Copy every line of the entries that includes the word "cwErr".

[Start of section]

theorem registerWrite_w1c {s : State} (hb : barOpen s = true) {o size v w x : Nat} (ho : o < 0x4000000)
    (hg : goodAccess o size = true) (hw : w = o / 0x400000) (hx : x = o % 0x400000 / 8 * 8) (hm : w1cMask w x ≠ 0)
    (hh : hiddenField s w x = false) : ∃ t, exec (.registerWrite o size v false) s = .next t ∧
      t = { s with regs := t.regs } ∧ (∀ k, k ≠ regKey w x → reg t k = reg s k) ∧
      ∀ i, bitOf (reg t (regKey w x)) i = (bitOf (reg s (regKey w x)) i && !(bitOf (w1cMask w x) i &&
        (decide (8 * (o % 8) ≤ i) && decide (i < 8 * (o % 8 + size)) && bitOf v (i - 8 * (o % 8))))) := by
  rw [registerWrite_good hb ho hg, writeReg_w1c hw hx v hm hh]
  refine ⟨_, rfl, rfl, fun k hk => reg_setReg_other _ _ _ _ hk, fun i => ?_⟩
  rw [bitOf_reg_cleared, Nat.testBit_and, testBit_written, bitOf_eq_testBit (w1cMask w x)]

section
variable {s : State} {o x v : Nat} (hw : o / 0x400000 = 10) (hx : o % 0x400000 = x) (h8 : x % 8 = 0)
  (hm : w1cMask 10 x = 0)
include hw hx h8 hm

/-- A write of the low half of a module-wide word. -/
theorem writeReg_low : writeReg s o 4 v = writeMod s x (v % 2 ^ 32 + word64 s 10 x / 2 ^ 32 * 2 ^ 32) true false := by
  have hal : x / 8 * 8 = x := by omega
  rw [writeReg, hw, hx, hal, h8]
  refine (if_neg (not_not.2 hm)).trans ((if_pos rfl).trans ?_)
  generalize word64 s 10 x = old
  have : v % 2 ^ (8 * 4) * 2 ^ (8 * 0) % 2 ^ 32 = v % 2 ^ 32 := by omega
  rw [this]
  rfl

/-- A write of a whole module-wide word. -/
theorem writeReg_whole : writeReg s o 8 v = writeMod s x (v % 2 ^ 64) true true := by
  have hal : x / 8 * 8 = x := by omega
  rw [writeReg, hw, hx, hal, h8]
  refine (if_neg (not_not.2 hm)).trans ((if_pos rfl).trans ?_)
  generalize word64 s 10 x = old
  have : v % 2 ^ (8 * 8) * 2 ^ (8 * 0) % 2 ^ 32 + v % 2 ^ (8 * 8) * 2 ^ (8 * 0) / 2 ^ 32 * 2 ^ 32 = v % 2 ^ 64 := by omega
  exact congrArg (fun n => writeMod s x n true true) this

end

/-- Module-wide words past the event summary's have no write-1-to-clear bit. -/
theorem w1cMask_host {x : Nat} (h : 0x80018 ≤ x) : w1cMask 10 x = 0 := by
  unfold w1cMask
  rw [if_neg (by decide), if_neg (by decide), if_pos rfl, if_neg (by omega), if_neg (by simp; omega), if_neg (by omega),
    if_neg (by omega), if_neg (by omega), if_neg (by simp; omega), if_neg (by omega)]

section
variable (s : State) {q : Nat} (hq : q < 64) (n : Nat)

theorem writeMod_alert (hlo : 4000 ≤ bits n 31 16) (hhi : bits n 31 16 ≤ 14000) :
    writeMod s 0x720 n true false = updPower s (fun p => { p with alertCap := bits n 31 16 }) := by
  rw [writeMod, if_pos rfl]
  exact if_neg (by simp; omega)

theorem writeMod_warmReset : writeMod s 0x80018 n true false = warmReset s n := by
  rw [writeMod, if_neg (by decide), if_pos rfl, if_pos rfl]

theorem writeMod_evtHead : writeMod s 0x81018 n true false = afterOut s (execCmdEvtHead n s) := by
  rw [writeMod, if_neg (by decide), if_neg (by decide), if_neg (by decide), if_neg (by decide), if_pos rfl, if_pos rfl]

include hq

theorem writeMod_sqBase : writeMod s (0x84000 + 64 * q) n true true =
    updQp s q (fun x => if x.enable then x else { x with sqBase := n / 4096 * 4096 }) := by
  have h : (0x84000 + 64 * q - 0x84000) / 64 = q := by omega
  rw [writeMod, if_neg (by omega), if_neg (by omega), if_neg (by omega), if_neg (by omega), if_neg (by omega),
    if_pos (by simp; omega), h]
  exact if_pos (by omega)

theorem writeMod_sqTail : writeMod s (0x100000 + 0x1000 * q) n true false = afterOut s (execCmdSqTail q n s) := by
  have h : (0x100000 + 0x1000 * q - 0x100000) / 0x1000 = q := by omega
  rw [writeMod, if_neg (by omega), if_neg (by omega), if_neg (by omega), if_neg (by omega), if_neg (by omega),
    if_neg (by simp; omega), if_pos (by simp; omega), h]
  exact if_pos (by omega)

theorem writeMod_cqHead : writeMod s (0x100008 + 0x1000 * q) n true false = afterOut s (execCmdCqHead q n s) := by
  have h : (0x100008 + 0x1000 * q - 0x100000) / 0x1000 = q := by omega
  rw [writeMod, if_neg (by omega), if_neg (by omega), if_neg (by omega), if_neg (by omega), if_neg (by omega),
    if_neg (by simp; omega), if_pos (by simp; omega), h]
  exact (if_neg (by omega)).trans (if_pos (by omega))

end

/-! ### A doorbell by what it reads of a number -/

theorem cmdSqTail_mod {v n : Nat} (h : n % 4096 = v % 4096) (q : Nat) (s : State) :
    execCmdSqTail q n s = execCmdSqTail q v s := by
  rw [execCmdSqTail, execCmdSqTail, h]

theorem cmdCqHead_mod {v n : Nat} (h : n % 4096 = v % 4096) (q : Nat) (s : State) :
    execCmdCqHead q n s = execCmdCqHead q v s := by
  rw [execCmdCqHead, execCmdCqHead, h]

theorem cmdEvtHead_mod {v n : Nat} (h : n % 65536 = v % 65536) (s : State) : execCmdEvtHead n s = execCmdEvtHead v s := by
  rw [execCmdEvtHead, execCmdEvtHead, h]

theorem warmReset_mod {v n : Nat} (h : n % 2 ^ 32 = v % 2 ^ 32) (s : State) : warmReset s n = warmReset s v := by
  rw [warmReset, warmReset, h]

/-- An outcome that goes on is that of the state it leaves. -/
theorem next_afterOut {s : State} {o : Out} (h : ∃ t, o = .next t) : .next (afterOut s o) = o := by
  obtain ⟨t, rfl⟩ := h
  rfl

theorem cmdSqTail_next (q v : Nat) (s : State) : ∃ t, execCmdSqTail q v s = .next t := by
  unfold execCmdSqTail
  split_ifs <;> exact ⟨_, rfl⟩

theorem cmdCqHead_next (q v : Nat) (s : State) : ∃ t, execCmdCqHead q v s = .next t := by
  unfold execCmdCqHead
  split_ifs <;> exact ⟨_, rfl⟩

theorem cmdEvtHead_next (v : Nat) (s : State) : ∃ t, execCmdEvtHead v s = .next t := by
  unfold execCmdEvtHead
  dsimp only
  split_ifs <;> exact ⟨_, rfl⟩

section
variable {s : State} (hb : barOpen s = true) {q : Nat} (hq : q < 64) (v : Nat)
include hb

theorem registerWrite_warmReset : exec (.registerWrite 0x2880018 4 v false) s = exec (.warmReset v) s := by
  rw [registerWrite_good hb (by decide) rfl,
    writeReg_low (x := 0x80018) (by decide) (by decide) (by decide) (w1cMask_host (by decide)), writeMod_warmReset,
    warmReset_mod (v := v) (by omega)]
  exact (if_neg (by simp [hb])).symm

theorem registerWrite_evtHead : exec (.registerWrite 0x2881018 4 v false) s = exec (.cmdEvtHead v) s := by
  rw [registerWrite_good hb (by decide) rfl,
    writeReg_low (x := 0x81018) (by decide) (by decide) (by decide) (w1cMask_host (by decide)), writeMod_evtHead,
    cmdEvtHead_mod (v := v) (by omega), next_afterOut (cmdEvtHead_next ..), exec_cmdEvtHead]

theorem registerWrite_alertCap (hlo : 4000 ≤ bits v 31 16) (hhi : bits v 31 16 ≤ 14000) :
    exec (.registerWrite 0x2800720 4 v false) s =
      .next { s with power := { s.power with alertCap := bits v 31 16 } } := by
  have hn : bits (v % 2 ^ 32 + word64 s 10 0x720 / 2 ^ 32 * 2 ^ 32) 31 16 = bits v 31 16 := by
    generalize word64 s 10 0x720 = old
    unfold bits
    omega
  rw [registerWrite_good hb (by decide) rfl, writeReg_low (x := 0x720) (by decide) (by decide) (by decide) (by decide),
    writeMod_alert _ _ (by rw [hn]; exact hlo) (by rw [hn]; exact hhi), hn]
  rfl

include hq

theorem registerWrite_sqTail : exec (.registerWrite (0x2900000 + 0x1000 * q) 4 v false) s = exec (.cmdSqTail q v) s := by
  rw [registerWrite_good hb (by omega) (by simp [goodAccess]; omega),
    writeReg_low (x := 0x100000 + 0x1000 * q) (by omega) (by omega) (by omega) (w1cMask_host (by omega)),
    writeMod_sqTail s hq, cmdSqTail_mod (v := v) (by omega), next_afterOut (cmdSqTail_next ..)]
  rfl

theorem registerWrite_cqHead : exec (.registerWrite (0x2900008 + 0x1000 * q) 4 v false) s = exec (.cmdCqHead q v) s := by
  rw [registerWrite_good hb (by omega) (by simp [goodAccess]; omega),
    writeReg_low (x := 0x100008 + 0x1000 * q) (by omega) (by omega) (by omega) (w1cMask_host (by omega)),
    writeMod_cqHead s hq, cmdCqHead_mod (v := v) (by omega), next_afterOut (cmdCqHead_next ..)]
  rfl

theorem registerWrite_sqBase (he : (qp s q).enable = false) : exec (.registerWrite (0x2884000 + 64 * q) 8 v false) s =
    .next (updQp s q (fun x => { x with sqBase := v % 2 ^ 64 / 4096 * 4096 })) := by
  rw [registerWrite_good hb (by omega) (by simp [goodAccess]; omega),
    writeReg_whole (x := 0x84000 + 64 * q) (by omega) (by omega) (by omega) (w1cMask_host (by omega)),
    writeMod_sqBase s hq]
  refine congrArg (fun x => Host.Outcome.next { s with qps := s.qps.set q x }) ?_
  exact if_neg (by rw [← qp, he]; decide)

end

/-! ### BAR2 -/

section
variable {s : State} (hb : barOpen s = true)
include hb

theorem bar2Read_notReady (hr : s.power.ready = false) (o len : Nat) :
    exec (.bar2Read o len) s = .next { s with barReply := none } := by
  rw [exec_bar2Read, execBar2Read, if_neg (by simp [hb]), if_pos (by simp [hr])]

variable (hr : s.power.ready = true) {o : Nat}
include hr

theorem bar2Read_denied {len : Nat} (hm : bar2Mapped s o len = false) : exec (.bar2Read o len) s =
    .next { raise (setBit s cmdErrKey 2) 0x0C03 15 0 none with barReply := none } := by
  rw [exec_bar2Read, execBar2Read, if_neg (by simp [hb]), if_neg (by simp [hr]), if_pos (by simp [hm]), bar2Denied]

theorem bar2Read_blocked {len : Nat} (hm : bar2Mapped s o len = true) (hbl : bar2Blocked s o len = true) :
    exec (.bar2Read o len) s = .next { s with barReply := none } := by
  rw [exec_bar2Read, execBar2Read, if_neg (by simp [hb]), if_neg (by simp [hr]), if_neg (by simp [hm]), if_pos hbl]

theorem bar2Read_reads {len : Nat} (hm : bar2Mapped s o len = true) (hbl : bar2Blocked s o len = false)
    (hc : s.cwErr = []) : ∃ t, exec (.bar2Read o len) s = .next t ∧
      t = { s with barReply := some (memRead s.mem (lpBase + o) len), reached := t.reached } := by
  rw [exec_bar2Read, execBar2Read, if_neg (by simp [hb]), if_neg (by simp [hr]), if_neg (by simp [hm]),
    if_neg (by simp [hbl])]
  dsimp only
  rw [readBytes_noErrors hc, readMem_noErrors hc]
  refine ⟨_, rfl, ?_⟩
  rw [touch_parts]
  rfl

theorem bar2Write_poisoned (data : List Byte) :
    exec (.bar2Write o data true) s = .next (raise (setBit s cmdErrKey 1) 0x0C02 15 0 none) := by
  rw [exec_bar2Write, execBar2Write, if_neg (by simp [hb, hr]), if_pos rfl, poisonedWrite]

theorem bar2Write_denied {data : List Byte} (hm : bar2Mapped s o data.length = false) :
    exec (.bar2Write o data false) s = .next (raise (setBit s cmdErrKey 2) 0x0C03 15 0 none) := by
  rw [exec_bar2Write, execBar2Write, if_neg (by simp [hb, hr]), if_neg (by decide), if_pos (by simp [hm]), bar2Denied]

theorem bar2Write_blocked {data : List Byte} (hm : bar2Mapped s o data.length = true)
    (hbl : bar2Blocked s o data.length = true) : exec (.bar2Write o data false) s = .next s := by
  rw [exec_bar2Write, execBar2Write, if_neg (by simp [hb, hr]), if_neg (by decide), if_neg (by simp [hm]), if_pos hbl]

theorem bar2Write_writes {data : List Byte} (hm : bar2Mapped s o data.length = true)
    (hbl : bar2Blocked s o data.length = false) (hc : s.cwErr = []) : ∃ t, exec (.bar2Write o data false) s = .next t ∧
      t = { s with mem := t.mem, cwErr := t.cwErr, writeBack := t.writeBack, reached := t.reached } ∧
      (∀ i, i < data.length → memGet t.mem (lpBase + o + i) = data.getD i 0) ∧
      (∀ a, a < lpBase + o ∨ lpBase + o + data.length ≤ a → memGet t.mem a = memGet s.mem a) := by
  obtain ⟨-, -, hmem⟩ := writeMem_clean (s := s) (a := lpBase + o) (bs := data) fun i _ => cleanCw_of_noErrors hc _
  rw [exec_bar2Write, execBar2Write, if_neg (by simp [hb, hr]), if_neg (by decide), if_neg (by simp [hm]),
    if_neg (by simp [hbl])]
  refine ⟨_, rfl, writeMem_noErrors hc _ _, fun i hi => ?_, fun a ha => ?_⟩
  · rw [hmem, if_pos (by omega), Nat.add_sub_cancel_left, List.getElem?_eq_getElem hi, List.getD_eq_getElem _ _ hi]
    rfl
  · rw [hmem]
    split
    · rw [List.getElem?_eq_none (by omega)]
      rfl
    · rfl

[End of section]

OUTPUT OF THE EXERCISE
    (hc : s.cwErr = []) : ∃ t, exec (.bar2Read o len) s = .next t ∧
    (hbl : bar2Blocked s o data.length = false) (hc : s.cwErr = []) : ∃ t, exec (.bar2Write o data false) s = .next t ∧
      t = { s with mem := t.mem, cwErr := t.cwErr, writeBack := t.writeBack, reached := t.reached } ∧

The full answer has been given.